The I Have a Dream Foundation model considers the impacts of mobility. The foundation’s website explains that often, students who are sponsored together at the same elementary school will attend different middle and high schools but will gather together for I Have a Dream programming at a local organization. This is important, as Milwaukee is no different from any other low-income, urban district with regard to mobility.

In 2006-07, Clarke Street School had a 13% mobility rate within the school year, with a 61% stability rate. This predicts that, of the 80 first- and second-graders in the new I Have a Dream program, 13% will be at a different school before the year’s end, and 39% will switch schools at the year’s end.

4. Protect program sustainability

As much as possible, it is important to insulate early intervention tuition assistance programs from the ebb and flow of budget politics. The worst case scenario would be to promise tuition to young students who later find no money available. A more common danger is that tight budgets serve to undercut program effectiveness. For instance, in the Twin Cities, school budget cuts resulted in higher teacher turnover, effecting continuity of teachers fluent in the program philosophy. State budgets cuts then reduced the availability of area after-school and tutoring programs – programs that were a key Destination 2010 intervention element to help kids stay on track (9/27/04 Pioneer Press article via LexisNexis). For long-term intervention programs, it is especially important to design a program that can make accomodations when faced with inevitable cuts in other areas.

Conclusion

Among early intervention tuition assistance programs, the I Had a Dream Foundation model has significant merit. However, when examining all types of interventions that target the achievement gap, many studies have suggested that investments in high-quality early childhood education interventions for children under age 5 have the highest long-term payoffs.

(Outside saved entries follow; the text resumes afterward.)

theorem pstFinish_frame {a0} {x : State} : OnlyChanges [.pst] x (pstFinish a0 x) := by
  unfold pstFinish
  repeat' first
    | with_reducible assumption
    | with_reducible apply OnlyChanges.refl
    | (extract_lets +onlyGivenNames y; guard_hyp y : State := Prod.snd _; subst y)
    | (extract_lets +onlyGivenNames y; guard_hyp y : State := _; apply OnlyChanges.cut y; (on_goal 1 => (unfold y; clear y)); (on_goal 2 => (intro hx; clear_value y)))
    | (extract_lets +onlyGivenNames y; guard_hyp y : _ × State := _; apply OnlyChanges.cutP y; (on_goal 1 => (unfold y; clear y)); (on_goal 2 => (intro hx; clear_value y)))
    | (extract_lets +onlyGivenNames y; guard_hyp y : _ × _ × State := _; apply OnlyChanges.cutPP y; (on_goal 1 => (unfold y; clear y)); (on_goal 2 => (intro hx; clear_value y)))
    | (extract_lets +onlyGivenNames y; guard_hyp y : Boxes := _; subst y)
    | (extract_lets +onlyGivenNames y; guard_hyp y : Power := _; subst y)
    | (extract_lets +onlyGivenNames y; guard_hyp y : Trans := _; subst y)
    | (extract_lets +onlyGivenNames y; guard_hyp y : Prot := _; subst y)
    | (extract_lets +onlyGivenNames y; guard_hyp y : Persist := _; subst y)
    | (extract_lets +onlyGivenNames y; guard_hyp y : Sgl := _; subst y)
    | (extract_lets +onlyGivenNames y; guard_hyp y : Sec := _; subst y)
    | (extract_lets +onlyGivenNames y; clear_value y)
    | extract_lets +onlyGivenNames y
    | with_reducible apply OnlyChanges.ite
    | (with_reducible apply OnlyChanges.foldl; (on_goal 2 => intro z a))
    | (with_reducible apply OnlyChangesP.foldl; (on_goal 2 => intro z a))
    | split
    | (with_reducible apply OnlyChanges.upd4; (on_goal 1 => decide))

theorem execPstWriteDone_frame {a0} {x t : State} (h : execPstWriteDone a0 x = .next t) :
    OnlyChanges [.pst] x t := by
  unfold execPstWriteDone at h
  first
    | (injection h with h; subst h)
    | (split at h <;> (first | (injection h with h; subst h) | cases h))
  all_goals
    repeat' first
      | with_reducible assumption
      | with_reducible apply OnlyChanges.refl
      | (extract_lets +onlyGivenNames y; guard_hyp y : State := Prod.snd _; subst y)
      | (extract_lets +onlyGivenNames y; guard_hyp y : State := _; apply OnlyChanges.cut y; (on_goal 1 => (unfold y; clear y)); (on_goal 2 => (intro hx; clear_value y)))
      | (extract_lets +onlyGivenNames y; guard_hyp y : _ × State := _; apply OnlyChanges.cutP y; (on_goal 1 => (unfold y; clear y)); (on_goal 2 => (intro hx; clear_value y)))
      | (extract_lets +onlyGivenNames y; guard_hyp y : _ × _ × State := _; apply OnlyChanges.cutPP y; (on_goal 1 => (unfold y; clear y)); (on_goal 2 => (intro hx; clear_value y)))
      | (extract_lets +onlyGivenNames y; guard_hyp y : Boxes := _; subst y)
      | (extract_lets +onlyGivenNames y; guard_hyp y : Power := _; subst y)
      | (extract_lets +onlyGivenNames y; guard_hyp y : Trans := _; subst y)
      | (extract_lets +onlyGivenNames y; guard_hyp y : Prot := _; subst y)
      | (extract_lets +onlyGivenNames y; guard_hyp y : Persist := _; subst y)
      | (extract_lets +onlyGivenNames y; guard_hyp y : Sgl := _; subst y)
      | (extract_lets +onlyGivenNames y; guard_hyp y : Sec := _; subst y)
      | (extract_lets +onlyGivenNames y; clear_value y)
      | extract_lets +onlyGivenNames y
      | with_reducible apply OnlyChanges.ite
      | (with_reducible apply OnlyChanges.step pstStartNext_frame; (on_goal 1 => decide))
      | (with_reducible apply OnlyChanges.step pstFinish_frame; (on_goal 1 => decide))
      | split
      | (with_reducible apply OnlyChanges.upd4; (on_goal 1 => decide))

For the 80 first and second-grade children at Clarke Street School, this privately-funded program may have a huge impact if the lessons above are heeded. For the rest of the children in the district, and the infants and toddlers who will eventually be MPS students, large scale early intervention will need to take other forms.

Wednesday, September 24, 2008

You say "accountability," I say "longitudinal study"

In a report released last week that did not get press other than a post on the education blog of the Journal Sentinel, the Legislative Audit Bureau rehashed the first-year findings of the School Choice Demonstration Project's study of the Milwaukee Parental Choice Program (MPCP). Interestingly, the Bureau found the study's data cannot provide information about performance in individual schools. In response, a prominent school choice lobbying group has called for test scores to be reported annually on a school-by-school basis.

The overall findings, released last February, were not as positive as education reform supporters had anticipated. The Audit Bureau re-analyzed the data and confirmed these findings. For example, the sample of choice students in the private schools had lower reading scores on state standardized tests than a matched sample of MPS students at three of six grade levels. At all six grade levels tested, the private school students scored lower than a random sample of MPS students. In nearly all cases, however, the differences were not statistically significant.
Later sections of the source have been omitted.